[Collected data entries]
▶

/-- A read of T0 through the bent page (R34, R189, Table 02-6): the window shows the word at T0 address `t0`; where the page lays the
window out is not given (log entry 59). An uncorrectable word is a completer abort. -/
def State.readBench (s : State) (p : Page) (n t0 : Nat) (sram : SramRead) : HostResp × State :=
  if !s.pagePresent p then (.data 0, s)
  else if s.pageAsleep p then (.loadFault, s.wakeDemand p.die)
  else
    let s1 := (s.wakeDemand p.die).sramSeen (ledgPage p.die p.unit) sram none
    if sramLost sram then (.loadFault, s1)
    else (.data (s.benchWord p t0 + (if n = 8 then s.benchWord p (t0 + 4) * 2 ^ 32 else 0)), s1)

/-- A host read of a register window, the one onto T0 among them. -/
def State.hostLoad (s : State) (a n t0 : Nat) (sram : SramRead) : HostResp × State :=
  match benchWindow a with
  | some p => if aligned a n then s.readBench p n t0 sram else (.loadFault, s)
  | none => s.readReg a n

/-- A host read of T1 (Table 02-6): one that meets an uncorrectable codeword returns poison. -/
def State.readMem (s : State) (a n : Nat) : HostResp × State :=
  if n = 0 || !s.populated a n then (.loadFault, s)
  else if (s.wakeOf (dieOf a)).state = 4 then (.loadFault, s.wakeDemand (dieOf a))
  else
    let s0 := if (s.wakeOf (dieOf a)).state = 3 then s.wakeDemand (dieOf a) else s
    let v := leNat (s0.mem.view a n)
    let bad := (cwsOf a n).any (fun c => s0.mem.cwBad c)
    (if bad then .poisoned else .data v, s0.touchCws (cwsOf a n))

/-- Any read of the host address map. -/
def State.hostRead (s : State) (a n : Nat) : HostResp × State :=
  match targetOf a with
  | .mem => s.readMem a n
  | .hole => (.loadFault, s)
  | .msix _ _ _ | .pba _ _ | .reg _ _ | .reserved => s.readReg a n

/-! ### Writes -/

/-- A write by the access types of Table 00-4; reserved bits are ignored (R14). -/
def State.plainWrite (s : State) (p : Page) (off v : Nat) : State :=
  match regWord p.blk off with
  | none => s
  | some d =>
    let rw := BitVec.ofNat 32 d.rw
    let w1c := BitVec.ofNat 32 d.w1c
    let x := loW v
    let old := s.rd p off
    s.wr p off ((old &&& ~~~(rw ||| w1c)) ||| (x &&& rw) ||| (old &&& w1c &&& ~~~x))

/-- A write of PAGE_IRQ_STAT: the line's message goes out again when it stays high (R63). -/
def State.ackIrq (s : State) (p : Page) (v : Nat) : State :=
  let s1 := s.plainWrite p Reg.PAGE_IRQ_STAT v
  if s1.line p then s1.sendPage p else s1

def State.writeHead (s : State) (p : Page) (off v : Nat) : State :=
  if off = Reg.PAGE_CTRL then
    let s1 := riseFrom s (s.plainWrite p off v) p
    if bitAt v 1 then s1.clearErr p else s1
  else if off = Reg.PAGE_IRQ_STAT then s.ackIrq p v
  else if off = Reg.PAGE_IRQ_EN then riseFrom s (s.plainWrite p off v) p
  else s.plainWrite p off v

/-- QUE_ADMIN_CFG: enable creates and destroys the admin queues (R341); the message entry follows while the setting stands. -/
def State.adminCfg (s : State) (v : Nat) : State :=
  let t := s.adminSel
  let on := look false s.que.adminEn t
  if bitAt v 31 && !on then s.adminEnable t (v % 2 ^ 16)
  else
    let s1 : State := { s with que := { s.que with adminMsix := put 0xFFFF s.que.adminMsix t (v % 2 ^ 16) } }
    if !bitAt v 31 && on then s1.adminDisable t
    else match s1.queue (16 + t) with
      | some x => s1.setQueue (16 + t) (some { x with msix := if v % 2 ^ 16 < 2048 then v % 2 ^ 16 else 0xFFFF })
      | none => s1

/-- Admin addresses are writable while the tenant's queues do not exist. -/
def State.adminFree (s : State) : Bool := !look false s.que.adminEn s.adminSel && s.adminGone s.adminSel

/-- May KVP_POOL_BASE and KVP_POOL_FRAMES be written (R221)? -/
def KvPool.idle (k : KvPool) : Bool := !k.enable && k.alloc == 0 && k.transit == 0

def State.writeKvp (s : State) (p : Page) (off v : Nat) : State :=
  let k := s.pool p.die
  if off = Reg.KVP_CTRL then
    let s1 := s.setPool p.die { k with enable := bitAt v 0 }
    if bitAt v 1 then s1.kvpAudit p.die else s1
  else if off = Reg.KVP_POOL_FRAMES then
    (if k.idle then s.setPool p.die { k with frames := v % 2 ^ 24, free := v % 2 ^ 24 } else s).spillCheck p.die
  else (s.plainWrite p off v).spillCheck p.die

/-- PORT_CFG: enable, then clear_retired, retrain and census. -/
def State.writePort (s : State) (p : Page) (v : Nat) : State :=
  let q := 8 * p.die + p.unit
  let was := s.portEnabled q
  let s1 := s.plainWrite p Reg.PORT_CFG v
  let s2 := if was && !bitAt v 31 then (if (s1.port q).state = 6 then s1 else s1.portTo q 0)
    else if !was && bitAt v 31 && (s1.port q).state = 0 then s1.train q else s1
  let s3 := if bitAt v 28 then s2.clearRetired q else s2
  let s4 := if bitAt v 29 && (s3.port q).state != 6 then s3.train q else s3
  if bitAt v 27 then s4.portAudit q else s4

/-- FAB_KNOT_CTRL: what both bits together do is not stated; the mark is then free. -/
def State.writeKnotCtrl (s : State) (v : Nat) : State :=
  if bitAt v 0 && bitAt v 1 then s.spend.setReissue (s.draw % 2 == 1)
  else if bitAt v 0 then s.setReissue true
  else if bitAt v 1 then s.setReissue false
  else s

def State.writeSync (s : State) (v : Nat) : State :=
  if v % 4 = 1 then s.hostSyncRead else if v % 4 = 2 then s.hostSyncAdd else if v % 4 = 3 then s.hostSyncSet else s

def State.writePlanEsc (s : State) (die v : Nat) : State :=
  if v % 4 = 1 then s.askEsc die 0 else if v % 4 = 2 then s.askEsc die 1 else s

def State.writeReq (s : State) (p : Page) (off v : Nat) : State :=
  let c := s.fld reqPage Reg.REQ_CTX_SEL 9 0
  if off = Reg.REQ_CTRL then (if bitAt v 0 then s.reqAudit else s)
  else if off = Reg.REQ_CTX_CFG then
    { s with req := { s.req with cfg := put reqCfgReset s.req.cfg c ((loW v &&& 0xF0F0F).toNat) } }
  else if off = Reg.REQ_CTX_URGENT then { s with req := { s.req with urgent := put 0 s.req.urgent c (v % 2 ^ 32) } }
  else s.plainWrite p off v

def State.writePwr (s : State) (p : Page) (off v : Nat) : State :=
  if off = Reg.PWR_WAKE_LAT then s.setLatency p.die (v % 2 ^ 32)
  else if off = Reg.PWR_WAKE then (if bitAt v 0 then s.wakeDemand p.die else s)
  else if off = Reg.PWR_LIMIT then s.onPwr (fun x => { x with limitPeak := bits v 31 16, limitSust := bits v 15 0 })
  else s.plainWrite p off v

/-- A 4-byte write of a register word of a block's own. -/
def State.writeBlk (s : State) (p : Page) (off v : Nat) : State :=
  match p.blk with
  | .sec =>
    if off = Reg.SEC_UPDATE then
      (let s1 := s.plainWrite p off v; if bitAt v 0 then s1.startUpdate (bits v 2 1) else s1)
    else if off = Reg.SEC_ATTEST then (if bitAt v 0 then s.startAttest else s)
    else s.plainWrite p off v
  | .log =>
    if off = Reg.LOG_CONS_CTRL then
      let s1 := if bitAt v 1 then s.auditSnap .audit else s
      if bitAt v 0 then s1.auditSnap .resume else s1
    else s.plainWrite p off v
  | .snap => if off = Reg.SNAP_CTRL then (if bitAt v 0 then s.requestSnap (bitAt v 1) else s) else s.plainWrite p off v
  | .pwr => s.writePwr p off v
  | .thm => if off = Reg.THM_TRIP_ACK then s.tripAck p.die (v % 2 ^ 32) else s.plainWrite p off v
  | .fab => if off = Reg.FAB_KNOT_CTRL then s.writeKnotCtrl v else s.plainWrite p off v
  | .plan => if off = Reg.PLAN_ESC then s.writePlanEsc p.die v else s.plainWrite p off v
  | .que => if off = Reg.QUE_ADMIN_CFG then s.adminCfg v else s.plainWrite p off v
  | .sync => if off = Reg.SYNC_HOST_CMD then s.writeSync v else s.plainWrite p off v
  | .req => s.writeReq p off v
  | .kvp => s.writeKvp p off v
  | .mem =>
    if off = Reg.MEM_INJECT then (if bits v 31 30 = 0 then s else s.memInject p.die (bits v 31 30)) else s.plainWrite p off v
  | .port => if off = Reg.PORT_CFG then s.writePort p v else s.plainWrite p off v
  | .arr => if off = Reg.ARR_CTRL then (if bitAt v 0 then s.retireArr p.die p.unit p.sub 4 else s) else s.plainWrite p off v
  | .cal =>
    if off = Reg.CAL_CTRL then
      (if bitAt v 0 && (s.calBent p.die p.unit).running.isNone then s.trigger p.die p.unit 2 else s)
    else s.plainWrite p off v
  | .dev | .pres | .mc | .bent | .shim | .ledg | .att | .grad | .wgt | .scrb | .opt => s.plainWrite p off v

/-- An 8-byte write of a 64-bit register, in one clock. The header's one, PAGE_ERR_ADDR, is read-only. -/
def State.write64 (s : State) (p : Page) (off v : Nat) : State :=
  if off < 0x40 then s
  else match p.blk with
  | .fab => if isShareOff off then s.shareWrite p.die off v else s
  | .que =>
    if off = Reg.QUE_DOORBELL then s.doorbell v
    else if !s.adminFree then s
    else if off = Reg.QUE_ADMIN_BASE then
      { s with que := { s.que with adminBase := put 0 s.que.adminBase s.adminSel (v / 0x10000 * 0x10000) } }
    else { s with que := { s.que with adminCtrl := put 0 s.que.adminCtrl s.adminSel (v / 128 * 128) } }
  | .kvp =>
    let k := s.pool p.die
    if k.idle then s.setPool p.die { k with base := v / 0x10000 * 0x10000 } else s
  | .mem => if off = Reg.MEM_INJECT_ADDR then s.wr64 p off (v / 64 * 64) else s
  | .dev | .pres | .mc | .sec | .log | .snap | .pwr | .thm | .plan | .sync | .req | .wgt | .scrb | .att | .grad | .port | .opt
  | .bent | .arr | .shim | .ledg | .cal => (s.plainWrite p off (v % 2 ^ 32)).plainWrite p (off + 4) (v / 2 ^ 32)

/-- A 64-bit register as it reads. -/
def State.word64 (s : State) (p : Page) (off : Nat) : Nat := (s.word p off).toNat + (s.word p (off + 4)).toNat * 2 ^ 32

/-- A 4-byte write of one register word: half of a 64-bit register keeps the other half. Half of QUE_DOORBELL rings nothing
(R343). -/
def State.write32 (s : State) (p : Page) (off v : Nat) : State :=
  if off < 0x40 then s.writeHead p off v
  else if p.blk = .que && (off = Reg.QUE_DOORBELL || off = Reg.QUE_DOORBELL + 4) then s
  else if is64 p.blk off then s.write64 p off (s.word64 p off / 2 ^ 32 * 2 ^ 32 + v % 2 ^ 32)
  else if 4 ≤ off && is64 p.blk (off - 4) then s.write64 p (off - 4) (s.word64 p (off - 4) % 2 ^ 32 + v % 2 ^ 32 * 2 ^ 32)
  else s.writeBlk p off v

◀

▶ **ACTION ITEM**: Produce only the lines from the line containing "let w1c := BitVec.ofNat 32 d.w1c" through the line containing "high (R63). -/", inclusive of both, exactly as they stand in the entries above.

▶ **RESULT OF THE TASK**:
    let w1c := BitVec.ofNat 32 d.w1c
    let x := loW v
    let old := s.rd p off
    s.wr p off ((old &&& ~~~(rw ||| w1c)) ||| (x &&& rw) ||| (old &&& w1c &&& ~~~x))

/-- A write of PAGE_IRQ_STAT: the line's message goes out again when it stays high (R63). -/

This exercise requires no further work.